I never drank tea until I went to China when I was 18. There, I had no option. Green tea was served by default at all meals, and there was always a flask by your bedside in guesthouses and hotels.
Ubiquitous doesn’t really do full justice to the omnipresence of tea in China. Although the Chinese only drink something more than a quarter of the quantity that we do in Britain, they are by far and away the largest producers of the precious plant, responsible for a third of global production.
Only after my visit did I fully comprehend the staggering contempt implied by the saying, ‘Not for all the tea in China’.
My Chinese education explains why I take my tea with neither milk nor sugar.
I dread to imagine the state of my teeth had I starting drinking tea just a few weeks before, when I was in Egypt. In the Nile Valley, the default is tiny glasses of black tea filled halfway with white sugar and, perhaps, a sprig of mint.
It’s got more in common with a Magnum ice cream than the restorative brew I found in China.
The point is that, since 2001, I have rarely been without tea. Often green, occasionally black if I need the astringent caffeine hit.
Just as often, though, I’ll have what the French would call a tisane, or what the more pretentious English would call a herbal infusion – a redbush, a chamomile, a peppermint, or some other preparation of dried organic matter.
For me, the point is not the caffeine or even the flavour, but the psychological comfort of having something to do with my hands (behave yourself) between essays at the keyboard.
In days past, writers smoked cigarettes, cigars or cigarillos; many still use alcohol. I used to chew gum and eat biscuits. But tea, I find, offers something else.
I’m preaching to the choir, of course. All of my friends, bar one, drink tea in copious quantities. So why bring this up today?
Last weekend, after a day spent working on Foiled, Beth and I went dancing.
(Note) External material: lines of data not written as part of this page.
/-! ### TRC: spec/ chapter 19 (R404) -/

/-- TRC_OUT: Outputs. -/
def TRC_OUT : Nat := 0x2f0100
def TRC_OUT.PIN_EN : Fld := ⟨0x2f0100, 31, 1⟩
def TRC_OUT.PORT_EN : Fld := ⟨0x2f0100, 30, 1⟩
def TRC_OUT.DRAM_EN : Fld := ⟨0x2f0100, 29, 1⟩
def TRC_OUT.PORT : Fld := ⟨0x2f0100, 24, 3⟩
def TRC_OUT.CLK_DIV : Fld := ⟨0x2f0100, 16, 4⟩
def TRC_OUT.PRIO : Fld := ⟨0x2f0100, 8, 3⟩
def TRC_OUT.MAX_REC : Fld := ⟨0x2f0100, 0, 6⟩
/-- TRC_ETYPE: Trace frame EtherType. -/
def TRC_ETYPE : Nat := 0x2f0104
def TRC_ETYPE.ETYPE : Fld := ⟨0x2f0104, 0, 16⟩
/-- TRC_DA_LO: TRC_DA [31:0]. -/
def TRC_DA_LO : Nat := 0x2f0108
def TRC_DA_LO.DA : Fld := ⟨0x2f0108, 0, 32⟩
/-- TRC_DA_HI: TRC_DA [47:32]. -/
def TRC_DA_HI : Nat := 0x2f010c
def TRC_DA_HI.DA : Fld := ⟨0x2f010c, 0, 16⟩
/-- TRC_DRAM_BASE: Ring base. -/
def TRC_DRAM_BASE : Nat := 0x2f0110
def TRC_DRAM_BASE.BASE : Fld := ⟨0x2f0110, 0, 32⟩
/-- TRC_DRAM_CFG: Ring size. -/
def TRC_DRAM_CFG : Nat := 0x2f0114
def TRC_DRAM_CFG.SIZE_LOG : Fld := ⟨0x2f0114, 0, 5⟩
/-- TRC_DRAM_WR: Records written. -/
def TRC_DRAM_WR : Nat := 0x2f0118
def TRC_DRAM_WR.COUNT : Fld := ⟨0x2f0118, 0, 32⟩
/-- TRC_LOST: Records lost. -/
def TRC_LOST : Nat := 0x2f011c
def TRC_LOST.COUNT : Fld := ⟨0x2f011c, 0, 32⟩
/-- TRC_FILL: Queue fills. -/
def TRC_FILL : Nat := 0x2f0120
def TRC_FILL.DRAM : Fld := ⟨0x2f0120, 18, 9⟩
def TRC_FILL.PORT : Fld := ⟨0x2f0120, 9, 9⟩
def TRC_FILL.PIN : Fld := ⟨0x2f0120, 0, 9⟩
/-- TRC_SRC_CTL: Source enable. -/
def TRC_SRC_CTL (s : Nat) : Nat := 0x2f0200 + 0x10 * s
def TRC_SRC_CTL.EN (s : Nat) : Fld := ⟨0x2f0200 + 0x10 * s, 31, 1⟩
/-- TRC_SRC_MASK_LO: Mask bits [31:0]. -/
def TRC_SRC_MASK_LO (s : Nat) : Nat := 0x2f0204 + 0x10 * s
def TRC_SRC_MASK_LO.MASK (s : Nat) : Fld := ⟨0x2f0204 + 0x10 * s, 0, 32⟩
/-- TRC_SRC_MASK_HI: Mask bits [63:32]. -/
def TRC_SRC_MASK_HI (s : Nat) : Nat := 0x2f0208 + 0x10 * s
def TRC_SRC_MASK_HI.MASK (s : Nat) : Fld := ⟨0x2f0208 + 0x10 * s, 0, 32⟩

/-! ### IST: spec/ chapter 18 (R391) -/

/-- IST_CFG: Sweep period and tests. -/
def IST_CFG : Nat := 0x300100
def IST_CFG.SWEEP_H : Fld := ⟨0x300100, 24, 8⟩
def IST_CFG.TEST_EN : Fld := ⟨0x300100, 8, 6⟩
def IST_CFG.EN : Fld := ⟨0x300100, 0, 1⟩
/-- IST_CMD: Commands. -/
def IST_CMD : Nat := 0x300104
def IST_CMD.RUN_NOW : Fld := ⟨0x300104, 31, 1⟩
def IST_CMD.TEST_ONE : Fld := ⟨0x300104, 30, 1⟩
def IST_CMD.TEST : Fld := ⟨0x300104, 0, 3⟩
/-- IST_STATE: Test in progress. -/
def IST_STATE : Nat := 0x300108
def IST_STATE.BUSY : Fld := ⟨0x300108, 31, 1⟩
def IST_STATE.TEST : Fld := ⟨0x300108, 24, 3⟩
def IST_STATE.UNIT : Fld := ⟨0x300108, 16, 8⟩
def IST_STATE.PERCENT : Fld := ⟨0x300108, 0, 8⟩
/-- IST_SWEEP_CNT: Sweeps completed. -/
def IST_SWEEP_CNT : Nat := 0x30010c
def IST_SWEEP_CNT.COUNT : Fld := ⟨0x30010c, 0, 32⟩
/-- IST_RESULT: Test t, t = 0 to 5. -/
def IST_RESULT (t : Nat) : Nat := 0x300120 + 4 * t
def IST_RESULT.LAST (t : Nat) : Fld := ⟨0x300120 + 4 * t, 30, 2⟩
def IST_RESULT.UNIT (t : Nat) : Fld := ⟨0x300120 + 4 * t, 16, 8⟩
def IST_RESULT.FAIL_CNT (t : Nat) : Fld := ⟨0x300120 + 4 * t, 0, 16⟩
/-- IST_CYCLE: Domain power-cycle. -/
def IST_CYCLE : Nat := 0x300140
def IST_CYCLE.GO : Fld := ⟨0x300140, 31, 1⟩
def IST_CYCLE.REFUSE : Fld := ⟨0x300140, 24, 4⟩
def IST_CYCLE.DOM : Fld := ⟨0x300140, 0, 7⟩
/-- IST_SCRUB_POS: Scrub position. -/
def IST_SCRUB_POS : Nat := 0x300144
def IST_SCRUB_POS.CH : Fld := ⟨0x300144, 31, 1⟩
def IST_SCRUB_POS.BLOCK : Fld := ⟨0x300144, 0, 25⟩
/-- IST_EYE_SEL: Lane shown in IST_EYE. -/
def IST_EYE_SEL : Nat := 0x300148
def IST_EYE_SEL.LANE : Fld := ⟨0x300148, 0, 3⟩
/-- IST_EYE: Last eye margins. -/
def IST_EYE (l : Nat) : Nat := 0x1280000 + 4 * l
def IST_EYE.H_MARGIN (l : Nat) : Fld := ⟨0x1280000 + 4 * l, 16, 16⟩
def IST_EYE.V_MARGIN (l : Nat) : Fld := ⟨0x1280000 + 4 * l, 0, 16⟩
/-- IST_EYE_LIMIT: Eye pass limits. -/
def IST_EYE_LIMIT : Nat := 0x300150
def IST_EYE_LIMIT.H_MIN : Fld := ⟨0x300150, 16, 16⟩
def IST_EYE_LIMIT.V_MIN : Fld := ⟨0x300150, 0, 16⟩

end Sys2Proof.Machine.Reg
end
On the way home, I can’t remember why, Beth was holding forth on the subject of morning tea.
She told me that, whenever she stays over at her parents’ place, her mum creeps up to her room in the morning with a fresh brew. She knocks softly on Beth’s door, lays the tea (milk, no sugar) down on her bedside table, and gently whispers: ‘There’s a tea there if you want it.’
Her mum does this all so lightly that there’s no chance of Beth waking from a deep sleep, but if she’s already drifting to the surface of consciousness, then – lo and behold – the greatest start to a morning imaginable.
This vignette led to a discussion on the role of empathy in relationships.
The Golden Rule exhorts us to treat others as we would wish ourselves to be treated. It’s good enough so far as it goes, but in my opinion the Golden Rule does not go even nearly far enough.
Most of us, let’s be honest, treat ourselves like shit. We have such a low opinion of ourselves, that we would never in our wildest dreams imagine anyone else would ever make us a cup of tea in the morning.
If we were to follow the mere Golden Rule for our behaviour, we would likewise never think of making a morning tea for anyone else. And – lo and behold – this is how many relationships pan out.
Yesterday, the same topic came up with another friend – let’s call her Ariadne for no reason whatsoever – who lives with a couple. Ariadne told me how annoyed she was that the boyfriend would never make a morning cuppa for his girlfriend.
‘He’s up at the same time as me. I’m always in a rush; he never is. And yet he never makes her a cup of tea; I do.’
Sometimes Ariadne brings the girlfriend tea when the boyfriend is in bed kissing her goodbye. ‘You’re just shit-stirring now,’ he says.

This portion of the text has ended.